__Work task__. Below are several entries. Transcribe exactly those lines that fall from the one with "s.hm.system <;> simp" through the one with "s.hm.pll x = .ok then", end lines included.
+ + + + + + +
/-! ## Entering HOLDOVER (R127) -/

/-- Settles O25: the first row of the table, with the side effects that HM.update's laws state. -/
theorem enteringHoldover : Obligations.EnteringHoldover := by
  intro s hweek hsystem hgps hfll
  have htarget : updateTarget s.start = .holdover := by simp [updateTarget, nextSystem, hsystem, hgps, hfll]
  have hentered : SystemStatus.holdover ≠ s.start.hm.system := by simp [hsystem]
  have hstart := (wrap64_tbToUnix (s := s.start) hweek).trans (tbToUnix_eq s.start)
  refine ⟨_, _, rfl, rfl, ?_⟩
  simp only [State.answer_hm, State.answer_cd, State.answer_events, State.answer_oscIdx]
  rw [hmUpdate_hm, hmUpdate_cd, hmUpdate_events, hmUpdate_oscIdx, htarget]
  simp only [hentered, hentered.symm, ne_eq, not_false_eq_true, and_self, if_true, if_false]
  refine ⟨trivial, hstart, rfl, rfl, trivial, trivial, rfl, ?_⟩
  simp [State.KeepsStores, State.KeepsHost]

/-! ## Leaving HOLDOVER (R126, R155) -/

/-- From HOLDOVER the update goes to OK exactly with Fll not lost and the others good (R125 rows 3 to 5). -/
theorem nextSystem_holdover_eq_ok (osc gps pll fll : SubStatus) : nextSystem .holdover osc gps pll fll = .ok ↔
    fll ≠ .unlock ∧ pll = .ok ∧ gps = .ok ∧ osc = .ok := by
  cases osc <;> cases gps <;> cases pll <;> cases fll <;> decide

/-- Unless the system is in OK with Gps lost, an update anneals the factors on the way from HOLDOVER to OK, and leaves
ClockDiscipline otherwise (R125 to R128). -/
theorem hmUpdate_cd_of_gpsNotLost (h : GpsNotLost s.hm) : (hmUpdate s).cd =
    if s.hm.system = .holdover ∧ updateTarget s = .ok then (cdLeaveHoldover (holdoverDuration s) s).cd else s.cd := by
  rw [hmUpdate_cd]
  cases htarget : updateTarget s with
  | unlock => simp
  | ok => cases hsystem : s.hm.system <;> simp
  | holdover =>
    have hstays : s.hm.system = .holdover := by
      obtain ⟨hstays, -⟩ | ⟨hok, hgps, -⟩ := nextSystem_holdover htarget
      · exact hstays
      · exact absurd hgps (h hok)
    simp [hstays]

theorem setPllStatus_cd (x : SubStatus) (h : GpsNotLost s.hm) : (setPllStatus x s).cd =
    if s.hm.system = .holdover ∧ nextSystem s.hm.system s.hm.osc s.hm.gps x s.hm.fll = .ok then
      (cdLeaveHoldover (holdoverDuration s) s).cd
    else s.cd :=
  hmUpdate_cd_of_gpsNotLost (s := s.withHm { s.hm with pll := x }) h

theorem setFllStatus_cd (x : SubStatus) (h : GpsNotLost s.hm) : (setFllStatus x s).cd =
    if s.hm.system = .holdover ∧ nextSystem s.hm.system s.hm.osc s.hm.gps s.hm.pll x = .ok then
      (cdLeaveHoldover (holdoverDuration s) s).cd
    else s.cd :=
  hmUpdate_cd_of_gpsNotLost (s := s.withHm { s.hm with fll := x, fllWdt := if x = .ok then 0 else s.hm.fllWdt }) h

/-- `HM.set_pll_status` on the statuses (R123). -/
theorem setPllStatus_hm (x : SubStatus) (s : State) :
    (setPllStatus x s).hm.system = nextSystem s.hm.system s.hm.osc s.hm.gps x s.hm.fll ∧
      (setPllStatus x s).hm.osc = s.hm.osc ∧ (setPllStatus x s).hm.gps = s.hm.gps ∧
      (setPllStatus x s).hm.pll = x ∧ (setPllStatus x s).hm.fll = s.hm.fll := by
  simp [setPllStatus, hmUpdate_hm, updateTarget]

/-- The Fll setter that follows the Pll setter does not leave HOLDOVER for OK: the Pll setter has done so, or has found
Fll lost and gone to UNLOCK (R125, R155). -/
theorem setFllStatus_setPllStatus_cd (x y : SubStatus) (s : State) :
    (setFllStatus y (setPllStatus x s)).cd = (setPllStatus x s).cd := by
  obtain ⟨hsystem, hosc, hgps, hpll, -⟩ := setPllStatus_hm x s
  rw [setFllStatus_cd (s := setPllStatus x s) y (hmUpdate_gpsNotLost _), if_neg]
  rintro ⟨hholdover, htarget⟩
  rw [hholdover, hosc, hgps, hpll, nextSystem_holdover_eq_ok] at htarget
  obtain ⟨-, hx, hg, ho⟩ := htarget
  rw [hsystem] at hholdover
  obtain ⟨hbefore, hfll, -⟩ | ⟨-, hunlock, -⟩ := nextSystem_holdover hholdover
  · rw [hbefore, (nextSystem_holdover_eq_ok _ _ _ _).mpr ⟨hfll, hx, hg, ho⟩] at hholdover
    cases hholdover
  · rw [hg] at hunlock
    cases hunlock

/-- The state in which the lock evaluation runs its setters: with Pll locked, the reference time is latched (R155). -/
def lockLatched (f : Int) (s : State) : State :=
  if pllLocked f s then s.withHm { s.hm with reftime := tbToNtp s 0 0 } else s

/-- Both tests are made before either setter runs (R155). -/
theorem lockEvaluation_eq (f : Int) (s : State) : lockEvaluation f s =
    setFllStatus (lockStatus (fllLocked s)) (setPllStatus (lockStatus (pllLocked f s)) (lockLatched f s)) := rfl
+ + + + + + +
__Completed task__.
  | ok => cases hsystem : s.hm.system <;> simp
  | holdover =>
    have hstays : s.hm.system = .holdover := by
      obtain ⟨hstays, -⟩ | ⟨hok, hgps, -⟩ := nextSystem_holdover htarget
      · exact hstays
      · exact absurd hgps (h hok)
    simp [hstays]

theorem setPllStatus_cd (x : SubStatus) (h : GpsNotLost s.hm) : (setPllStatus x s).cd =
    if s.hm.system = .holdover ∧ nextSystem s.hm.system s.hm.osc s.hm.gps x s.hm.fll = .ok then
      (cdLeaveHoldover (holdoverDuration s) s).cd
    else s.cd :=
  hmUpdate_cd_of_gpsNotLost (s := s.withHm { s.hm with pll := x }) h

theorem setFllStatus_cd (x : SubStatus) (h : GpsNotLost s.hm) : (setFllStatus x s).cd =
    if s.hm.system = .holdover ∧ nextSystem s.hm.system s.hm.osc s.hm.gps s.hm.pll x = .ok then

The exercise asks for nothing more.